Subscribe to Windows IT Pro
November 22, 2006 12:00 AM

Using the RECOMPILE Query Hint to Solve Parameter Sniffing Problems

SQL Server Pro
InstantDoc ID #94369
Rating: (7)

Sometimes you find yourself using a tool designed to solve one problem
helpful in solving other problems as well. Recently I found by accident that
the new RECOMPILE query hint in SQL Server 2005 can be helpful in
solving parameter sniffing problems.

I’ll first describe the original intended use of the RECOMPILE query hint,
then I’ll describe the parameter sniffing problem and the traditional solutions
for the problem, and then I’ll explain how you can use the RECOMPILE
query hint to solve parameter sniffing problems.

RECOMPILE Query Hint

The RECOMPILE query hint was originally designed to give you more
granular control over what would be treated as a recompilation unit.

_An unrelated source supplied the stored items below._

/-! ### State.mapDie -/

@[simp] theorem mapDie_mem (s : State) (i : Nat) (f : Die → Die) : (s.mapDie i f).mem = s.mem := rfl
@[simp] theorem mapDie_writes (s : State) (i : Nat) (f : Die → Die) : (s.mapDie i f).writes = s.writes := rfl
@[simp] theorem mapDie_nextWrite (s : State) (i : Nat) (f : Die → Die) : (s.mapDie i f).nextWrite = s.nextWrite := rfl
@[simp] theorem mapDie_poison (s : State) (i : Nat) (f : Die → Die) : (s.mapDie i f).poison = s.poison := rfl
@[simp] theorem mapDie_held (s : State) (i : Nat) (f : Die → Die) : (s.mapDie i f).held = s.held := rfl
@[simp] theorem mapDie_pools (s : State) (i : Nat) (f : Die → Die) : (s.mapDie i f).pools = s.pools := rfl
@[simp] theorem mapDie_pageWaits (s : State) (i : Nat) (f : Die → Die) : (s.mapDie i f).pageWaits = s.pageWaits := rfl
@[simp] theorem mapDie_indexes (s : State) (i : Nat) (f : Die → Die) : (s.mapDie i f).indexes = s.indexes := rfl
@[simp] theorem mapDie_ctxCmds (s : State) (i : Nat) (f : Die → Die) : (s.mapDie i f).ctxCmds = s.ctxCmds := rfl
@[simp] theorem mapDie_frameTag (s : State) (i : Nat) (f : Die → Die) : (s.mapDie i f).frameTag = s.frameTag := rfl
@[simp] theorem mapDie_frameMajor (s : State) (i : Nat) (f : Die → Die) : (s.mapDie i f).frameMajor = s.frameMajor := rfl
@[simp] theorem mapDie_lineVer (s : State) (i : Nat) (f : Die → Die) : (s.mapDie i f).lineVer = s.lineVer := rfl
@[simp] theorem mapDie_lineGen (s : State) (i : Nat) (f : Die → Die) : (s.mapDie i f).lineGen = s.lineGen := rfl
@[simp] theorem mapDie_groups (s : State) (i : Nat) (f : Die → Die) : (s.mapDie i f).groups = s.groups := rfl
@[simp] theorem mapDie_nextGseq (s : State) (i : Nat) (f : Die → Die) : (s.mapDie i f).nextGseq = s.nextGseq := rfl
@[simp] theorem mapDie_subs (s : State) (i : Nat) (f : Die → Die) : (s.mapDie i f).subs = s.subs := rfl
@[simp] theorem mapDie_nextSub (s : State) (i : Nat) (f : Die → Die) : (s.mapDie i f).nextSub = s.nextSub := rfl
@[simp] theorem mapDie_launches (s : State) (i : Nat) (f : Die → Die) : (s.mapDie i f).launches = s.launches := rfl
@[simp] theorem mapDie_nextLid (s : State) (i : Nat) (f : Die → Die) : (s.mapDie i f).nextLid = s.nextLid := rfl
@[simp] theorem mapDie_queues (s : State) (i : Nat) (f : Die → Die) : (s.mapDie i f).queues = s.queues := rfl
@[simp] theorem mapDie_parked (s : State) (i : Nat) (f : Die → Die) : (s.mapDie i f).parked = s.parked := rfl
@[simp] theorem mapDie_nextPid (s : State) (i : Nat) (f : Die → Die) : (s.mapDie i f).nextPid = s.nextPid := rfl
@[simp] theorem mapDie_nextBind (s : State) (i : Nat) (f : Die → Die) : (s.mapDie i f).nextBind = s.nextBind := rfl
@[simp] theorem mapDie_harts (s : State) (i : Nat) (f : Die → Die) : (s.mapDie i f).harts = s.harts := rfl
@[simp] theorem mapDie_crews (s : State) (i : Nat) (f : Die → Die) : (s.mapDie i f).crews = s.crews := rfl
@[simp] theorem mapDie_cores (s : State) (i : Nat) (f : Die → Die) : (s.mapDie i f).cores = s.cores := rfl
@[simp] theorem mapDie_worlds (s : State) (i : Nat) (f : Die → Die) : (s.mapDie i f).worlds = s.worlds := rfl
@[simp] theorem mapDie_nextKey (s : State) (i : Nat) (f : Die → Die) : (s.mapDie i f).nextKey = s.nextKey := rfl
@[simp] theorem mapDie_keyRing (s : State) (i : Nat) (f : Die → Die) : (s.mapDie i f).keyRing = s.keyRing := rfl
@[simp] theorem mapDie_parity (s : State) (i : Nat) (f : Die → Die) : (s.mapDie i f).parity = s.parity := rfl
@[simp] theorem mapDie_chFails (s : State) (i : Nat) (f : Die → Die) : (s.mapDie i f).chFails = s.chFails := rfl
@[simp] theorem mapDie_bankRows (s : State) (i : Nat) (f : Die → Die) : (s.mapDie i f).bankRows = s.bankRows := rfl
@[simp] theorem mapDie_rowFails (s : State) (i : Nat) (f : Die → Die) : (s.mapDie i f).rowFails = s.rowFails := rfl
@[simp] theorem mapDie_image (s : State) (i : Nat) (f : Die → Die) : (s.mapDie i f).image = s.image := rfl
@[simp] theorem mapDie_ckptSeq (s : State) (i : Nat) (f : Die → Die) : (s.mapDie i f).ckptSeq = s.ckptSeq := rfl
@[simp] theorem mapDie_ckptTime (s : State) (i : Nat) (f : Die → Die) : (s.mapDie i f).ckptTime = s.ckptTime := rfl
@[simp] theorem mapDie_sliceLog (s : State) (i : Nat) (f : Die → Die) : (s.mapDie i f).sliceLog = s.sliceLog := rfl
@[simp] theorem mapDie_mhz (s : State) (i : Nat) (f : Die → Die) : (s.mapDie i f).mhz = s.mhz := rfl
@[simp] theorem mapDie_clkset (s : State) (i : Nat) (f : Die → Die) : (s.mapDie i f).clkset = s.clkset := rfl
@[simp] theorem mapDie_pwrLimit (s : State) (i : Nat) (f : Die → Die) : (s.mapDie i f).pwrLimit = s.pwrLimit := rfl
@[simp] theorem mapDie_power (s : State) (i : Nat) (f : Die → Die) : (s.mapDie i f).power = s.power := rfl
@[simp] theorem mapDie_temps (s : State) (i : Nat) (f : Die → Die) : (s.mapDie i f).temps = s.temps := rfl
@[simp] theorem mapDie_overSince (s : State) (i : Nat) (f : Die → Die) : (s.mapDie i f).overSince = s.overSince := rfl
@[simp] theorem mapDie_needService (s : State) (i : Nat) (f : Die → Die) : (s.mapDie i f).needService = s.needService := rfl
@[simp] theorem mapDie_stopping (s : State) (i : Nat) (f : Die → Die) : (s.mapDie i f).stopping = s.stopping := rfl
@[simp] theorem mapDie_dying (s : State) (i : Nat) (f : Die → Die) : (s.mapDie i f).dying = s.dying := rfl
@[simp] theorem mapDie_off (s : State) (i : Nat) (f : Die → Die) : (s.mapDie i f).off = s.off := rfl
@[simp] theorem mapDie_bootFailed (s : State) (i : Nat) (f : Die → Die) : (s.mapDie i f).bootFailed = s.bootFailed := rfl
@[simp] theorem mapDie_mrBoot (s : State) (i : Nat) (f : Die → Die) : (s.mapDie i f).mrBoot = s.mrBoot := rfl
@[simp] theorem mapDie_devnum (s : State) (i : Nat) (f : Die → Die) : (s.mapDie i f).devnum = s.devnum := rfl
@[simp] theorem mapDie_requests (s : State) (i : Nat) (f : Die → Die) : (s.mapDie i f).requests = s.requests := rfl
@[simp] theorem mapDie_nextReq (s : State) (i : Nat) (f : Die → Die) : (s.mapDie i f).nextReq = s.nextReq := rfl
@[simp] theorem mapDie_ports (s : State) (i : Nat) (f : Die → Die) : (s.mapDie i f).ports = s.ports := rfl
@[simp] theorem mapDie_admission (s : State) (i : Nat) (f : Die → Die) : (s.mapDie i f).admission = s.admission := rfl
@[simp] theorem mapDie_atc (s : State) (i : Nat) (f : Die → Die) : (s.mapDie i f).atc = s.atc := rfl
@[simp] theorem mapDie_invals (s : State) (i : Nat) (f : Die → Die) : (s.mapDie i f).invals = s.invals := rfl
@[simp] theorem mapDie_nextInval (s : State) (i : Nat) (f : Die → Die) : (s.mapDie i f).nextInval = s.nextInval := rfl
@[simp] theorem mapDie_hostOut (s : State) (i : Nat) (f : Die → Die) : (s.mapDie i f).hostOut = s.hostOut := rfl
@[simp] theorem mapDie_streams (s : State) (i : Nat) (f : Die → Die) : (s.mapDie i f).streams = s.streams := rfl
@[simp] theorem mapDie_denied (s : State) (i : Nat) (f : Die → Die) : (s.mapDie i f).denied = s.denied := rfl
@[simp] theorem mapDie_apertures (s : State) (i : Nat) (f : Die → Die) : (s.mapDie i f).apertures = s.apertures := rfl
@[simp] theorem mapDie_telemetry (s : State) (i : Nat) (f : Die → Die) : (s.mapDie i f).telemetry = s.telemetry := rfl
@[simp] theorem mapDie_doorbell (s : State) (i : Nat) (f : Die → Die) : (s.mapDie i f).doorbell = s.doorbell := rfl
@[simp] theorem mapDie_bells (s : State) (i : Nat) (f : Die → Die) : (s.mapDie i f).bells = s.bells := rfl
@[simp] theorem mapDie_mbxReq (s : State) (i : Nat) (f : Die → Die) : (s.mapDie i f).mbxReq = s.mbxReq := rfl
@[simp] theorem mapDie_mbxResp (s : State) (i : Nat) (f : Die → Die) : (s.mapDie i f).mbxResp = s.mbxResp := rfl
@[simp] theorem mapDie_mbxDone (s : State) (i : Nat) (f : Die → Die) : (s.mapDie i f).mbxDone = s.mbxDone := rfl
@[simp] theorem mapDie_mbxErr (s : State) (i : Nat) (f : Die → Die) : (s.mapDie i f).mbxErr = s.mbxErr := rfl
@[simp] theorem mapDie_doe (s : State) (i : Nat) (f : Die → Die) : (s.mapDie i f).doe = s.doe := rfl
@[simp] theorem mapDie_now (s : State) (i : Nat) (f : Die → Die) : (s.mapDie i f).now = s.now := rfl
@[simp] theorem mapDie_freeCtr (s : State) (i : Nat) (f : Die → Die) : (s.mapDie i f).freeCtr = s.freeCtr := rfl
@[simp] theorem mapDie_cur (s : State) (i : Nat) (f : Die → Die) : (s.mapDie i f).cur = s.cur := rfl
@[simp] theorem mapDie_ir (s : State) (i : Nat) (f : Die → Die) : (s.mapDie i f).ir = s.ir := rfl
@[simp] theorem mapDie_agenda (s : State) (i : Nat) (f : Die → Die) : (s.mapDie i f).agenda = s.agenda := rfl
@[simp] theorem mapDie_hartAt (s : State) (i : Nat) (f : Die → Die) (j : Nat) : (s.mapDie i f).hartAt j = s.hartAt j := rfl
@[simp] theorem mapDie_crewAt (s : State) (i : Nat) (f : Die → Die) (j : Nat) : (s.mapDie i f).crewAt j = s.crewAt j := rfl
@[simp] theorem mapDie_coreAt (s : State) (i : Nat) (f : Die → Die) (j : Nat) : (s.mapDie i f).coreAt j = s.coreAt j := rfl
@[simp] theorem mapDie_worldAt (s : State) (i : Nat) (f : Die → Die) (j : Nat) : (s.mapDie i f).worldAt j = s.worldAt j := rfl
@[simp] theorem mapDie_me (s : State) (i : Nat) (f : Die → Die) : (s.mapDie i f).me = s.me := rfl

Instead
of specifying the RECOMPILE procedure option, you can now specify a
RECOMPILE hint at the query level.

As to why you might want to have a procedure or query recompile every
time you run it, this has to do with situations where it might be inefficient to
reuse previously cached execution plans. Suppose you have a stored
procedure that accepts input parameters that are used in the procedure’s
queries. Suppose also that users invoking the stored procedure provide
inputs with varying selectivity such that for different inputs different plans are
considered optimal. In such a case, SQL Server’s default behavior of reusing
previously cashed execution plans might render bad performance; this
happens when the procedure ends up reusing a previously cached plan that is
not optimal for the current input parameter values. In SQL Server 2000 you
could specify the RECOMPILE option only at the procedure level:

CREATE PROC proc_name input_parameters WITH RECOMPILE AS …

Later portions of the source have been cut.